[Stored items]
/-- R609, R639, R640: a branch goes to its target when its condition holds and to the next word otherwise; a jump always goes. -/
def Obligations.BranchRows : Prop :=
  (∀ (ra rb : Reg) (off : BitVec 17) (s : State),
    Plain s → exec (.brEq ra rb off) s = .next (wentTo (if greg s ra = greg s rb then s.core.pc + off.signExtend 32 * 4#32 else s.core.pc + 4#32) s)) ∧
  (∀ (ra rb : Reg) (off : BitVec 17) (s : State),
    Plain s → exec (.brNe ra rb off) s = .next (wentTo (if greg s ra ≠ greg s rb then s.core.pc + off.signExtend 32 * 4#32 else s.core.pc + 4#32) s)) ∧
  (∀ (ra rb : Reg) (off : BitVec 17) (s : State),
    Plain s → exec (.brLt ra rb off) s = .next (wentTo (if (greg s ra).toInt < (greg s rb).toInt then s.core.pc + off.signExtend 32 * 4#32 else s.core.pc + 4#32) s)) ∧
  (∀ (ra rb : Reg) (off : BitVec 17) (s : State),
    Plain s → exec (.brGe ra rb off) s = .next (wentTo (if (greg s rb).toInt ≤ (greg s ra).toInt then s.core.pc + off.signExtend 32 * 4#32 else s.core.pc + 4#32) s)) ∧
  (∀ (ra rb : Reg) (off : BitVec 17) (s : State),
    Plain s → exec (.brBl ra rb off) s = .next (wentTo (if (greg s ra).toNat < (greg s rb).toNat then s.core.pc + off.signExtend 32 * 4#32 else s.core.pc + 4#32) s)) ∧
  (∀ (ra rb : Reg) (off : BitVec 17) (s : State),
    Plain s → exec (.brNb ra rb off) s = .next (wentTo (if (greg s rb).toNat ≤ (greg s ra).toNat then s.core.pc + off.signExtend 32 * 4#32 else s.core.pc + 4#32) s)) ∧
  (∀ (ra : Reg) (imm : BitVec 5) (off : BitVec 17) (s : State),
    Plain s → exec (.briEq ra imm off) s = .next (wentTo (if (greg s ra).toInt = imm.toInt then s.core.pc + off.signExtend 32 * 4#32 else s.core.pc + 4#32) s)) ∧
  (∀ (ra : Reg) (imm : BitVec 5) (off : BitVec 17) (s : State),
    Plain s → exec (.briNe ra imm off) s = .next (wentTo (if (greg s ra).toInt ≠ imm.toInt then s.core.pc + off.signExtend 32 * 4#32 else s.core.pc + 4#32) s)) ∧
  (∀ (ra : Reg) (imm : BitVec 5) (off : BitVec 17) (s : State),
    Plain s → exec (.briLt ra imm off) s = .next (wentTo (if (greg s ra).toInt < imm.toInt then s.core.pc + off.signExtend 32 * 4#32 else s.core.pc + 4#32) s)) ∧
  (∀ (ra : Reg) (imm : BitVec 5) (off : BitVec 17) (s : State),
    Plain s → exec (.briGe ra imm off) s = .next (wentTo (if imm.toInt ≤ (greg s ra).toInt then s.core.pc + off.signExtend 32 * 4#32 else s.core.pc + 4#32) s)) ∧
  (∀ (ra : Reg) (imm : BitVec 5) (off : BitVec 17) (s : State),
    Plain s → exec (.briBl ra imm off) s = .next (wentTo (if (greg s ra).toNat < imm.toNat then s.core.pc + off.signExtend 32 * 4#32 else s.core.pc + 4#32) s)) ∧
  (∀ (ra : Reg) (imm : BitVec 5) (off : BitVec 17) (s : State),
    Plain s → exec (.briNb ra imm off) s = .next (wentTo (if imm.toNat ≤ (greg s ra).toNat then s.core.pc + off.signExtend 32 * 4#32 else s.core.pc + 4#32) s)) ∧
  (∀ (off : BitVec 25) (s : State),
    Plain s → exec (.j off) s = .next (wentTo (s.core.pc + off.signExtend 32 * 4#32) s)) ∧
  (∀ (ra : Reg) (s : State),
    Plain s → (greg s ra).toNat % 4 = 0 → exec (.jmpR ra) s = .next (wentTo (greg s ra) s)) ∧
  (∀ (ra : Reg) (s : State),
    Plain s → (greg s ra).toNat % 4 ≠ 0 →
    exec (.jmpR ra) s = .next (raiseExc { exc := 3, kind := some 2, slotb := some false, addr := greg s ra } s.core.pc s))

* [Work item] Provide the number of lines in these entries that hold the word "jmpR", without any accompanying text.

* [Task answer] 2